[Work task]:
Only the lines from the start of the entries up to and including the line with "open Sys2Proof.Safety" should be written out, exactly as they stand.

---

-- ==== Sys2Proof/Laws/Jobs.lean ====
section
/-!
SUPPORT. What the judging of the copier's jobs does, said once in the terms of R120: when a job may start, and which one is
started.
-/

namespace Sys2Proof.Machine

open Sys2Proof.Safety

/-- The listed records tell whether a pixel of a rectangle of the panel is owned (R13, R120). -/
theorem anyOwned_of_owner {s : State} {r : Rect} {x y : Nat} {l : LaneId} (inside : x < panelWidth s)
    (there : r.contains x y = true) (own : (pixelAt s x y).owner = some l) : anyOwned s r = true := by
  unfold pixelAt at own
  cases listed : storeGet s.px.pixels (y * panelWidth s + x) with
  | none => simp [listed, PixelRecord.initial] at own
  | some p =>
    rw [listed, Option.getD_some] at own
    refine List.any_eq_true.mpr ⟨_, mem_of_storeGet listed, ?_⟩
    have column : (y * panelWidth s + x) % panelWidth s = x := by
      rw [Nat.mul_comm, Nat.mul_add_mod, Nat.mod_eq_of_lt inside]
    have row : (y * panelWidth s + x) / panelWidth s = y := by
      rw [Nat.mul_comm, Nat.mul_add_div (by omega), Nat.div_eq_of_lt inside, Nat.add_zero]
    simp [own, column, row, there]

/-- Where no pixel of a rectangle has an owner, no listed record says otherwise (R13, R120). -/
theorem anyOwned_of_free {s : State} {r : Rect} (wf : pixelsWf s.px.pixels = true)
    (free : ∀ x y, r.contains x y = true → (pixelAt s x y).owner = none) : anyOwned s r = false := by
  refine Bool.eq_false_iff.mpr fun owned => ?_
  obtain ⟨⟨key, p⟩, mem, here⟩ := List.any_eq_true.mp owned
  simp only [Bool.and_eq_true] at here
  have read : pixelAt s (key % panelWidth s) (key / panelWidth s) = p := by
    unfold pixelAt
    rw [Nat.div_add_mod', storeGet_of_mem (Bool.and_eq_true_iff.mp wf).1 mem, Option.getD_some]
  have none := free _ _ here.2
  rw [read] at none
  simp [none] at here

/-- The start test of the model is that of R120, for a job whose source lies within the panel's columns. -/
theorem startable_iff_mayStart {s : State} {j : Job} (wf : pixelsWf s.px.pixels = true)
    (inside : ∀ x y, j.rect.contains x y = true → x < panelWidth s) : startable s j = true ↔ mayStart s j := by
  have owned : anyOwned s j.rect = false ↔ ∀ x y, j.rect.contains x y = true → (pixelAt s x y).owner = none := by
    refine ⟨fun no x y there => ?_, anyOwned_of_free wf⟩
    cases own : (pixelAt s x y).owner with
    | none => rfl
    | some l => rw [anyOwned_of_owner (inside x y there) there own] at no; cases no
  have pending : j.running = false ↔ j.state = .pending := by
    unfold Job.running
    cases j.state <;> simp
  have older : (s.req.queue.any fun e =>
        decide (e.age < j.age) && match findAge s e.age with | some r => r.rect.intersects j.rect | none => false) = false
      ↔ ∀ e ∈ s.req.queue, e.age < j.age → ∀ r, findAge s e.age = some r → r.rect.intersects j.rect = false := by
    simp only [List.any_eq_false, Bool.and_eq_true, decide_eq_true_eq, not_and, Bool.not_eq_true]
    refine forall₃_congr fun e _ _ => ?_
    cases findAge s e.age <;> simp
  have walking : initialising s = false ↔ s.px.walk = none := by simp [initialising]
  simp only [startable, Bool.and_eq_true, Bool.not_eq_true', mayStart, owned, pending, walking, and_assoc]
  exact and_congr_right fun _ => and_congr_right fun _ => and_congr_right fun _ => older

/-- A job that may start is one the model's test finds, wherever its source lies (R120). -/
theorem startable_of_mayStart {s : State} {j : Job} (wf : pixelsWf s.px.pixels = true) (may : mayStart s j) :
    startable s j = true := by
  obtain ⟨pending, free, still, order⟩ := may
  simp only [startable, Bool.and_eq_true, Bool.not_eq_true', anyOwned_of_free wf free, initialising, still, Job.running,
    pending, Option.isSome_none, true_and, and_self, List.any_eq_false, decide_eq_true_eq, not_and, Bool.not_eq_true]
  intro e mem younger
  cases found : findAge s e.age with
  | none => rfl
  | some r => exact order e mem younger r found

/-- The judging leaves nothing to judge: a job is RUNNING, or none may start (R120). -/
theorem judgeJobs_judged {s : State} (wf : pixelsWf s.px.pixels = true) : jobsJudged (judgeJobs s) := by
  unfold judgeJobs
  split
  · rename_i run
    exact .inl (List.any_eq_true.mp run)
  · split
    · rename_i none
      exact .inr fun j mem may => absurd (startable_of_mayStart wf may) (List.find?_eq_none.mp none j mem)
    · rename_i j found
      refine .inl ⟨{ j with state := .running 0 none }, ?_, rfl⟩
      simp only [beginWait]
      split <;> exact List.mem_map.mpr ⟨j, List.mem_of_find?_eq_some found, by simp⟩

/-- With none RUNNING, the oldest job that may start is started, and no other (R119, R120). -/
theorem judgeJobs_starts {s : State} {first later : List Job} {j : Job} (jobs : s.copier.jobs = first ++ j :: later)
    (idle : ∀ k ∈ s.copier.jobs, k.running = false) (ages : s.copier.jobs.Pairwise fun a b => a.age < b.age)
    (before : ∀ k ∈ first, startable s k = false) (may : startable s j = true) :
    (judgeJobs s).copier = { s.copier with jobs := first ++ { j with state := .running 0 none } :: later }
      ∧ .copier ∈ (judgeJobs s).mem.waiting := by
  have found : s.copier.jobs.find? (startable s) = some j := by
    rw [jobs, List.find?_append, List.find?_eq_none.mpr fun k mem => by simp [before k mem]]
    simp [may]
  have still : s.copier.jobs.any Job.running = false := by
    simp only [List.any_eq_false, Bool.not_eq_true]
    exact idle
  rw [jobs, List.pairwise_append, List.pairwise_cons] at ages
  have others : ∀ k ∈ first ++ later, k.age ≠ j.age := fun k mem => by
    rcases List.mem_append.mp mem with h | h
    · exact Nat.ne_of_lt (ages.2.2 k h j List.mem_cons_self)
    · exact Nat.ne_of_gt (ages.2.1.1 k h)
  have started : (s.copier.jobs.map fun k => if k.age = j.age then { k with state := .running 0 none } else k)
      = first ++ { j with state := .running 0 none } :: later := by
    have same : ∀ ks : List Job, (∀ k ∈ ks, k.age ≠ j.age) →
        (ks.map fun k => if k.age = j.age then { k with state := .running 0 none } else k) = ks := fun ks other =>
      (List.map_congr_left fun k mem => if_neg (other k mem)).trans (List.map_id' ks)
    rw [jobs, List.map_append, List.map_cons, if_pos rfl, same first fun k mem => others k (List.mem_append_left _ mem),
      same later fun k mem => others k (List.mem_append_right _ mem)]
  unfold judgeJobs
  rw [still, found]
  simp only [Bool.false_eq_true, if_false, started, beginWait]
  split
  · rename_i waits
    exact ⟨rfl, by simpa using waits⟩
  · simp

end Sys2Proof.Machine
end

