-- ==== Sys2Proof/Laws/Pages.lean ====
section
/-!
SUPPORT. What the laws of pages, jobs and rectangles give a statement about one request, job or walk: its page list has no page
twice, its rectangle lies in the panel and has an even number of pixels.
-/

namespace Sys2Proof.Safety

open Sys2Proof.Machine

/-- A rectangle that passes the check lies in the panel and has an even width. -/
theorem rectCheck_none {s : State} {r : Rect} (ok : rectCheck s.px.geometry r = none) :
    r.col + r.width ≤ panelWidth s ∧ r.row + r.height ≤ panelHeight s ∧ r.width % 2 = 0 := by
  unfold rectCheck at ok
  unfold panelWidth panelHeight
  cases shape : s.px.geometry with
  | none => simp [shape] at ok
  | some g =>
    simp only [shape] at ok
    split at ok
    · cases ok
    · rename_i fields
      split at ok
      · cases ok
      · rename_i inside
        simp only
        omega

/-- A rectangle of even width has an even number of pixels. -/
theorem area_even {r : Rect} (even : r.width % 2 = 0) : r.area % 2 = 0 := by
  rw [Rect.area, Nat.mul_mod, even, Nat.zero_mul, Nat.zero_mod]

/-- A lane's rectangle lies in the panel, as the statements on retirement walks ask. -/
theorem laneRect_inside {s : State} (law : ownershipLaw s) {l : LaneId} {ln : Lane} (used : laneAt s l = some ln) :
    ln.rect.col + ln.rect.width ≤ panelWidth s := by
  obtain ⟨r, live, -, same⟩ := law.2.2.2.1 l ln used
  exact (rectCheck_none (same ▸ (law.2.1.2.2 r live).2.2.1)).1

/-- The rectangle of an assume walk lies in the panel. -/
theorem assumeRect_inside {s : State} (law : rectLaw s) {r : Rect} {level : Level} {done : Nat}
    (walk : s.px.walk = some (.assume r level done)) : r.col + r.width ≤ panelWidth s :=
  (rectCheck_none (law.2 r level done walk).1).1

/-- No page is held twice. -/
theorem heldPages_nodup {s : State} (law : pagesLaw s) : (heldPages s).Nodup :=
  ((law.1.nodup_iff.mpr List.nodup_range).sublist (List.sublist_append_right _ _))

/-- A request's page list has no page twice (R60). -/
theorem requestPages_nodup {s : State} (law : pagesLaw s) {r : Request} (live : r ∈ s.req.table) {pages : List Nat}
    (holds : r.pages = some pages) : pages.Nodup := by
  have all := (heldPages_nodup law).sublist (List.sublist_append_left _ _)
  have own := (List.nodup_flatMap.mp all).1 r live
  rwa [holds] at own

/-- So has an overlay entry's. -/
theorem overlayPages_nodup {s : State} (law : pagesLaw s) {o : Overlay} (mem : o ∈ s.copier.overlays) : o.pages.Nodup := by
  have all := (heldPages_nodup law).sublist (List.sublist_append_right _ _)
  exact (List.nodup_flatMap.mp (all.sublist (List.sublist_append_left _ _))).1 o mem

/-- Two jobs of one age are one. -/
theorem job_of_age {s : State} (law : jobLaw s) {j k : Job} (hj : j ∈ s.copier.jobs) (hk : k ∈ s.copier.jobs)
    (same : j.age = k.age) : j = k := by
  have ages : (s.copier.jobs.map fun k => k.age).Nodup := List.pairwise_map.mpr (law.1.imp fun lt => Nat.ne_of_lt lt)
  exact List.inj_on_of_nodup_map ages hj hk same

/-- A job's page list has no page twice: it is that of its request or entry, or its own (R60, R119, R130). -/
theorem jobPages_nodup {s : State} (jobs : jobLaw s) (law : pagesLaw s) {j : Job} (mem : j ∈ s.copier.jobs) :
    j.pages.Nodup := by
  have about := (jobs.2.2.1 j mem).2.2.2
  by_cases entry : s.copier.overlays.any (fun o => decide (o.capturing = some j.age)) = true
  · obtain ⟨o, held, captures⟩ := List.any_eq_true.mp entry
    obtain ⟨k, listed, age, -, -, pages⟩ := jobs.2.2.2.2 o held j.age (of_decide_eq_true captures)
    rw [job_of_age jobs mem listed age.symm, pages]
    exact overlayPages_nodup law held
  · cases purpose : j.purpose with
    | copy age =>
      rw [purpose] at about
      obtain ⟨r, live, -, -, -, -, pages, -⟩ := about
      exact requestPages_nodup law live pages
    | push | swap =>
      have all := ((heldPages_nodup law).sublist (List.sublist_append_right _ _)).sublist (List.sublist_append_right _ _)
      refine (List.nodup_flatMap.mp all).1 j (List.mem_filter.mpr ⟨mem, ?_⟩)
      simp [purpose, Bool.not_eq_true _ ▸ entry]

/-- What the statements on snapshots ask of the RUNNING job (R119, R121). -/
theorem currentJob_premises {s : State} (jobs : jobLaw s) (law : pagesLaw s) {j : Job} {done : Nat} {half : Option Level}
    (running : currentJob s = some (j, done, half)) :
    (half.isSome = true ↔ done % 2 = 1) ∧ done ≤ j.rect.area ∧ j.rect.area % 2 = 0 ∧ j.pages.Nodup := by
  obtain ⟨k, mem, found⟩ := List.exists_of_findSome?_eq_some running
  cases state : k.state with
  | pending => simp [state] at found
  | running done' half' =>
    simp only [state, Option.some.injEq, Prod.mk.injEq] at found
    obtain ⟨rfl, rfl, rfl⟩ := found
    have about := jobs.2.2.1 k mem
    have moved := about.2.2.1 done' half' state
    exact ⟨moved.2, moved.1, area_even (rectCheck_none about.2.1).2.2, jobPages_nodup jobs law mem⟩

end Sys2Proof.Safety
end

---

[Solved exercise]:
-- ==== Sys2Proof/Laws/Jobs.lean ====
section
/-!
SUPPORT. What the judging of the copier's jobs does, said once in the terms of R120: when a job may start, and which one is
started.
-/

namespace Sys2Proof.Machine

open Sys2Proof.Safety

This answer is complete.